SEJARAH CANDI BOROBUDUR
Candi Borodurur ditemukan oleh HC. Cornelius atas perintah Sir Thomas Stamford Raffles pada tahun 1814. Selanjutnya pekerjaan penggalian candi borobudur diteruskan oleh Hotman, seorang arkeolog yang berasal dari Belanda dimana pada saat itu para arkeolog mencari tahu sejarah dari candi borobudur ini.

Candi Borobudur diyakini berasal dari masa Dinasti Syailendra Kerajaan Mataram Kuno dan diperkirakan didirikan pada tahun 800 M dan selesai dibangun pada tahun 825 M. Pembangunan Candi Borobudur baru diselesaikan pada masa pemerintahan Raja Samaratungga. Belum jelas mengenai bukti peninggalan sejarah Candi Borobudur dan hanya beberapa prasasti saja yang menyebutkan keberadaan Candi Borobudur.

Prasasti Sri Kahuluan yang berangka tahun 824 M menyebutkan kalimat “Kawulan i Bhumi Sambhara”. Kata Sambhara diperkirakan nama lain dari Borobudur. Poerbatjaraka seorang ahli sejarah dari Indonesia menganggap bahwa Borobudur berasal dari kata Biara Budur sedangkan Sir Thomas Stamford Raffles berpendapat bahwa Borobudur berasal dari kata Bara Budhur. Bara yang berarti besar dan Budhur yang berarti Buddha. Ada juga yang menyebutkan bahwa Borobudhur berasal dari kata bara dan beduhur. Bara berarti candi atau biara dan beduhur berarti perbukitan yang tinggi.

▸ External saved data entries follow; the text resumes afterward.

/-! ### Scratchpad and accumulator as a command reads them -/

/-- A scratchpad tile's offset of an address. -/
def scratchOff (a : Nat) : Nat := a - windowBase

/-- Whether n scratchpad bytes from an offset touch a poisoned word. -/
def Block.badRange (b : Block) (off n : Nat) : Bool :=
  (List.range ((off + n - 1) / 16 + 1 - off / 16)).any (fun i => b.isPoisoned ((off / 16 + i) * 16))

/-- An element of a scratchpad tile, as its bits. -/
def Block.tileElem (b : Block) (t : Tile) (r c : Nat) : Nat :=
  let o := scratchOff (t.addr r c)
  if t.fmt.width = 4 then bits (b.byte o).toNat (c % 2 * 4) 4
  else leNat ((List.range (t.fmt.width / 8)).map (fun i => b.byte (o + i)))

/-- Whether columns c0 to c0 + n − 1 of rows r0 to r0 + m − 1 touch a poisoned word. -/
def Block.badTile (b : Block) (t : Tile) (r0 m c0 n : Nat) : Bool :=
  decide (0 < n) && (List.range m).any (fun i =>
    let lo := t.addr (r0 + i) c0
    b.badRange (scratchOff lo) (t.addr (r0 + i) (c0 + n - 1) + (t.fmt.width + 7) / 8 - lo))

/-- An accumulator cell (R199). -/
def Core.cell (c : Core) (row col : Nat) : Word32 := Sparse.get 0 c.acc (row * 128 + col)
/-- Whether a cell is uncorrectable (R200). -/
def Core.badCell (c : Core) (row col : Nat) : Bool := Sparse.get false c.accPoison (row * 128 + col)
/-- Writes cells given by row × 128 + column. -/
def Core.setCells (c : Core) (ws : List (Nat × Nat)) : Core :=
  { c with
    acc := ws.foldl (fun m w => Sparse.set 0 m w.1 (BitVec.ofNat 32 w.2)) c.acc
    accPoison := ws.foldl (fun m w => Sparse.set false m w.1 false) c.accPoison }

/-! ### Planes -/

/-- The metadata word of column n and group g (R287). -/
def Block.meta (b : Block) (sm : Word64) (cols g n : Nat) : Nat :=
  let o := scratchOff (sm.toNat + 8 * (g * cols + n))
  leNat ((List.range 8).map (fun i => b.byte (o + i)))

/-- The kept logical indices of a mask of 48 bits, ascending. -/
def keptOf (m : Nat) : List Nat := (List.range 48).filter (fun i => testBit m i)

/-- The kept elements of a dense column: key, and bits. -/
def denseColumn (b : Block) (t : Tile) (rows : List Nat) (c n : Nat) : Table (BitVec 16) :=
  ((List.range rows.length).zip rows).map (fun p => (n * 1024 + p.1, BitVec.ofNat 16 (b.tileElem t p.2 c)))

/-- The kept elements of a sparse column (R269, R287). -/
def sparseColumn (b : Block) (t : Tile) (nc : NC) (groups : Nat) (sm : Word64) (n : Nat) : Table (BitVec 16) :=
  (List.range groups).flatMap (fun g =>
    let ks := keptOf (b.meta sm t.cols g n)
    ((List.range ks.length).zip ks).map (fun p =>
      (n * 1024 + 48 * g + p.2, BitVec.ofNat 16 (b.tileElem t (g * nc.n + p.1) n))))

/-- Loads the shadow plane, and exchanges the planes unless `ns` (R287): the core, or a failure code. The metadata is read and checked
before the tile; a malformed word leaves the shadow plane EMPTY (R269). -/
def Core.loadPlane (k : Core) (b : Block) (mode : Mode) (xf : Fmt) (nc : NC) (ns : Bool) (t : Tile) (sm : Word64) :
    Nat × Core :=
  let groups := groupsOf mode nc
  let dense := nc == .n48
  let words := (List.range groups).flatMap (fun g => (List.range t.cols).map (fun n => b.meta sm t.cols g n))
  if !dense && b.badRange (scratchOff sm.toNat) (8 * groups * t.cols) then (1, k)
  else if !dense && words.any (fun w => bits w 48 16 != 0 || (keptOf w).length != nc.n) then
    (3, { k with shadow := Plane.empty })
  else if b.badTile t 0 t.rows 0 t.cols then (1, k)
  else
    let elems : Table (BitVec 16) := (List.range t.cols).flatMap (fun n =>
      if dense then denseColumn b t (List.range t.rows) n n else sparseColumn b t nc groups sm n)
    let p : Plane := ⟨elems, some ⟨mode, xf, t.fmt, nc, if dense then t.rows else groups * 48, t.cols⟩⟩
    (0, if ns then { k with shadow := p } else { k with stationary := p, shadow := k.stationary })

/-! ### Streaming -/

/-- The integer of an element in I8 mode (R266). -/
def i8Of (f : Fmt) (x : Nat) : Int := intOf f x

/-- The exact sum of values in order (R45, R46, R53); an empty sum is +0 (log entry 28). -/
def exactSum (rm : RM) : List FVal → FVal
  | [] => .fin false 0 1
  | v :: vs => vs.foldl (fun a x => (fAdd rm a x).1) v

/-- R53 on one cell: `a` and `b` give the elements at a logical index, none for a removed one. -/
def floatPass (rm : RM) (k : Nat) (cell : Nat) (product : Nat → Option FVal) : Nat :=
  (List.range (ceilDiv k 16)).foldl (fun acc c =>
    let chunk := exactSum rm (((List.range (min 16 (k - 16 * c))).filterMap (fun i => product (16 * c + i))))
    let p := (encodeF .f32 chunk rm false).1
    (encodeF .f32 (fAdd rm (decodeF .f32 p) (decodeF .f32 acc)).1 rm false).1) cell

/-- A plane's element at a logical index of a column. -/
def Plane.at? (p : Plane) (n k : Nat) : Option Nat := (Table.find p.elems (n * 1024 + k)).map (fun x => x.toNat)

/-- The partial sum Pab of block j of a column (R51). -/
def partialSum (p : Plane) (afmt bfmt : Fmt) (row : Nat → Nat) (n j a b : Nat) : Int :=
  (List.range 48).foldl (fun s i =>
    match p.at? n (48 * j + i) with
    | none => s
    | some y =>
      let (sa, va) := kbValue afmt (row (48 * j + i))
      let (sb, vb) := kbValue bfmt y
      if sa = a ∧ sb = b then s + va * vb else s) 0

/-- The cells that one streamed row updates (R266, R267), or a failure code; `row` gives its logical elements. -/
def Core.streamRow (k : Core) (mode : Mode) (rm : RM) (t : PlaneTag) (row : Nat → Nat) (m row0 col0 : Nat) :
    Except Nat (List (Nat × Nat)) :=
  let p := k.stationary
  if mode.isBlock then
    let nb := groupsOf mode t.nc
    .ok ((List.range t.ncol).flatMap (fun n => (List.range nb).flatMap (fun j =>
      [(0, 0), (0, 1), (1, 0), (1, 1)].map (fun (ab : Nat × Nat) =>
        ((row0 + 12 * nb * m + 12 * j + 4 * (n / 128) + 2 * ab.1 + ab.2) * 128 + n % 128,
          wrap (partialSum p t.afmt t.bfmt row n j ab.1 ab.2) 32)))))
  else if (List.range t.ncol).any (fun n => k.badCell (row0 + m) (col0 + n)) then .error 2
  else
    .ok ((List.range t.ncol).map (fun n =>
      let old := (k.cell (row0 + m) (col0 + n)).toNat
      ((row0 + m) * 128 + (col0 + n),
        match mode with
        | .i8 =>
          wrap ((List.range t.k).foldl (fun s i =>
            match p.at? n i with
            | none => s
            | some y => s + i8Of t.afmt (row i) * i8Of t.bfmt y) (sext old 32)) 32
        | _ =>
          floatPass rm t.k old (fun i =>
            (p.at? n i).map (fun y => (fMul (decodeF t.afmt (row i)) (decodeF t.bfmt y)).1)))))

/-- Streams rows r0 to r0 + n − 1 of tile A from column c0 past the stationary plane (R289): the core, or a failure code. -/
def Core.streamRows (k : Core) (b : Block) (mode : Mode) (rm : RM) (nc : NC) (t : Tile) (r0 n c0 row0 col0 : Nat)
    (kk : Nat) : Nat × Core :=
  match k.stationary.tag with
  | none => (4, k)
  | some g =>
    if g.mode ≠ mode ∨ g.afmt ≠ t.fmt ∨ g.nc ≠ nc ∨ kk ≠ g.k then (4, k)
    else if b.badTile t r0 n c0 kk then (1, k)
    else
      let rs := (List.range n).map (fun i =>
        k.streamRow mode rm g (fun j => b.tileElem t (r0 + i) (c0 + j)) (r0 + i) row0 col0)
      match rs.find? (fun r => match r with
        | .error _ => true
        | .ok _ => false) with
      | some (.error e) => (e, k)
      | _ =>
        (0, k.setCells (rs.flatMap (fun r => match r with
              | .ok ws => ws
              | .error _ => [])))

Borobudur diperkirakan dibangun pada tahun 750 M oleh Dinasti Syailendra Kerajaan Mataram yang menganut ajaran agama Buddha. Belum ada penjelasan mengenai bagaimana candi borobudur ini dibangun. Sudah banyak ilmuan dari penjuru dunia yang mempelajari Candi Borobudur, namun tidak ada satupun yang mampu mengungkap bagaimana candi ini dibangun, dari mana asal batu pada Candi Borobudur, dan alat apa yang dipergunakan untuk membangun candi yang sangat presisi dan rapih.

Tidak ada sumber yang menjelaskan kapan candi ini runtuh dan ditinggalkan para pengikutnya. Para ahli memperkirakan bahwa pada periode 950 M ketika terjadi letusan gunung merapi yang menyebabkan Candi Borobudur tertimbun debu vulkanik, saat itulah para pengikut buddha meninggalkan candi borobudur tepatnya ketika Mpu Sendok atau Sri Isyana Vikramadhammatunggadeva memindahkan pemerintaannuya dari Jawa Tengah ke Jawa Timur pada tahun 928 – 1006 M.

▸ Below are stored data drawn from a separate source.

-- ==== Sys2Proof/Machine/Fabric.lean ====
section
/-! DEFINITION. The fabric (R403, R407, R410–R417, R440): FSEND, FRECV, fabric ingress and completions, and pod accesses.
Launch requests stand in Sys2Proof/Machine/Queues.lean. -/

namespace Sys2Proof.Machine

/-! ### Completing an operation of class FB -/

/-- Takes an operation off its slice's list; FB falls (R114). -/
def State.dropFb (s : State) (k n : Nat) : State :=
  s.modSlice k (fun x => { x with ops := x.ops.filter (fun e => e.seq != n), cnt := { x.cnt with fb := x.cnt.fb - 1 } })

/-- A fabric operation completes with a code in D (R413): a completion result (R29). -/
def State.fabricDone (s : State) (k n d code : Nat) : State :=
  (s.modSlice k (fun x => x.complete d (BitVec.ofNat 64 code) false 0)).dropFb k n

/-- Runs a change of an operation of a slice, also on the committed image if the operation is bound to it (R367). -/
def Ctx.onOp (c : Ctx) (o : MemOp) (f : Ctx → MemOp → State) : State :=
  c.s.alsoInImage c.b.vf o.outside (fun t =>
    match t.ctx c.k with
    | none => t
    | some y =>
      match y.x.op? o.seq with
      | none => t
      | some p => f y p)

/-! ### FSEND, FRECV (R412) -/

/-- A fabric word once its guard has passed and its checks: the operation enters the slice's list. -/
def Ctx.fabricIssue (c : Ctx) (kind : OpKind) (lanes : List LaneAcc) (used : List TlbEntry) (rel m : Bool) : State :=
  let act (y : Ctx) : State :=
    let op : MemOp :=
      { y.newOp kind lanes .pod with
        rel := rel, sent := y.s.podPaused y.b.vf, outside := y.x.forcedOk
        rels := y.x.carried kind (if rel then some .pod else none) }
    ((y.s.fillTlb y.b.core used).modSlice y.k (fun x =>
      { x.addOp op with cnt := { x.cnt with fb := x.cnt.fb + 1 }, forcedOk := false })).finish y.k m
  let go (y : Ctx) : State := y.orForce act
  if rel then c.releaseAll go else go c

/-- A fabric word: the counter, the guard, the scope policy, the address b if it has one, and the chip-table entry (R412).
The address of a pod-member trap is b. -/
def fabricWord (s : State) (ctl : Ctl) (a b : SSrc) (ask : Option Ask) (rel : Bool) (kind : Ctx → OpKind) :
    Host.Outcome State Fault Refusal :=
  issue s (chkRegs []) (fun x =>
    if x.x.cnt.fb = 63 then x.stay
    else if !x.x.guardScalar ctl.guard then x.s.finish x.k ctl.m
    else if x.s.scopeDenied x.b.vf .pod then x.trap { cause := .scopePolicy }
    else
      let member := entryValid (x.s.chipEntry x.b.vf ((x.src a).toNat % 4096))
      let adr := (x.src b).toNat
      match ask with
      | none => if member then x.fabricIssue (kind x) [] [] rel ctl.m else x.trap { cause := .podMember, addr := x.src b }
      | some q =>
        if badForm q adr then x.trap (faultAt .addressForm 0 adr q.want.writes)
        else if !member then x.trap (faultAt .podMember 0 adr q.want.writes)
        else
          match x.check q [(0, adr)] with
          | .error t => x.trapX t
          | .ok r =>
            x.fabricIssue (kind x)
              (r.map (fun p =>
                ⟨0, BitVec.ofNat 64 p.2.1, p.2.2.map (fun y => y.pa), [], [], [], false, none, false⟩))
              (usedOf r) rel ctl.m)

/-- FSEND (R412, R414): a release at POD scope. -/
def execFsend (c : Ctl) (d : SReg) (a b : SSrc) (s : State) : Host.Outcome State Fault Refusal :=
  fabricWord s c a b (some { want := .read, size := 64 }) true (fun x =>
    .fsend ((x.src a).setWidth 12) (x.src b) (x.physS d.val))

/-- FSEND.LAUNCH (R386, R412). -/
def execFsendLaunch (c : Ctl) (d : SReg) (a b : SSrc) (s : State) : Host.Outcome State Fault Refusal :=
  fabricWord s c a b none true (fun x =>
    .fsendLaunch ((x.src a).setWidth 12) ⟨fld (x.src a) 21 16 % 64, Nat.mod_lt _ (by decide)⟩ (x.src b) (x.physS d.val))

/-- FRECV (R412, R414). -/
def execFrecv (c : Ctl) (d : SReg) (a b : SSrc) (s : State) : Host.Outcome State Fault Refusal :=
  fabricWord s c a b (some { want := .write, size := 64 }) false (fun x =>
    .frecv ((x.src a).setWidth 12) (x.src b) (x.physS d.val))

/-! ### Sending -/

/-- The destination of a send. -/
def OpKind.sendTo : OpKind → Option Nat
  | .fsend dst _ _ | .fsendLaunch dst _ _ _ => some dst.toNat
  | _ => none
/-- The result register of a fabric operation. -/
def OpKind.result : OpKind → Nat
  | .fsend _ _ d | .fsendLaunch _ _ _ d | .frecv _ _ d => d
  | _ => 0

/-- Whether a send must let an earlier one on its link go first: of its own slice, or one that a pause held (R405). -/
def State.sendWaits (s : State) (c : Ctx) (o : MemOp) : Bool :=
  s.slices.any (fun e =>
    match s.ctx e.1 with
    | none => false
    | some y =>
      y.b.vf == c.b.vf && y.x.ops.any (fun p =>
        p.kind.sendTo == o.kind.sendTo && p.status.isNone && (if e.1 = c.k then decide (p.seq < o.seq)
          else p.sent && decide (p.at_ < o.at_))))

/-- Whether a send may leave its chip now (R405, R414). -/
def Ctx.maySend (c : Ctx) (o : MemOp) : Bool :=
  o.status.isNone && c.x.mayPerform o && !c.s.podPaused c.b.vf && !c.s.sendWaits c o

/-- The 64 source bytes of an FSEND and the writes that they come from, or the fault of their read (R414): one that completes with D = 4,
but for a stage-2 fault. -/
def Ctx.sendBytes (c : Ctx) (o : MemOp) : Except XErr (List Byte × List Past) :=
  match o.lanes with
  | [] => .ok ([], [])
  | a :: _ =>
    let read (y : LaneAcc) : Except XErr (List Byte × List Past) :=
      if c.lanePoisoned y 64 then .error (.uncorrectable y.addr.toNat) else .ok (c.loadSeen .core o.seq y 64)
    match a.pa with
    | none => read a
    | some _ =>
      match c.s.translate c.b.vf (c.s.tlbOf c.b.core) 61000 a.addr.toNat .read with
      | .ok x => read { a with pa := some x.pa }
      | .error e => .error e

ARSITEKTUR CANDI BOROBUDUR
Terdapat 72 stupa di Candi Borobudur. Stupa terbesar berada di bagian paling atas dan stupa – stupa kecil mengelilingi hingga ke dasar candi. Ketika para ilmuwan mempelajari Candi Borobudur, para ilmuwan menemukan pola aneh yaitu semacam jam matahari dengan jarum jam berupa bayangan stupa yang terbesar jatuh pada lantai bawah, namun hal tersebut belum diketahui secara pasti bagaimana pembagian waktu yang dilakukan pada Candi Borobudur. Diperkirakan jam pada Candi Borobudur menunjukkan masa bercocok tanam dan panen pada masa lampau.

Konon, Candi Borobudur di arsitekturi oleh Gunadharma atau Gunadarma seorang arsitek perancang Candi Borobudur. Sedikit informasi yang menjelaskan tentang dirinya. Namanya lebih dikenal dari dongeng dan legenda bukan berdasarkan prasasti atau kitab – kitab sejarah. Legenda Gunadharma terkait dengan cerita rakyat mengenai bukit menoreh yang berbentuk menyerupai tubuh orang berbaring. Dongeng ini menceritakan tentang tubuh Gunadharma yang berbaring dan berubah menjadi jajaran perbukitan menoreh.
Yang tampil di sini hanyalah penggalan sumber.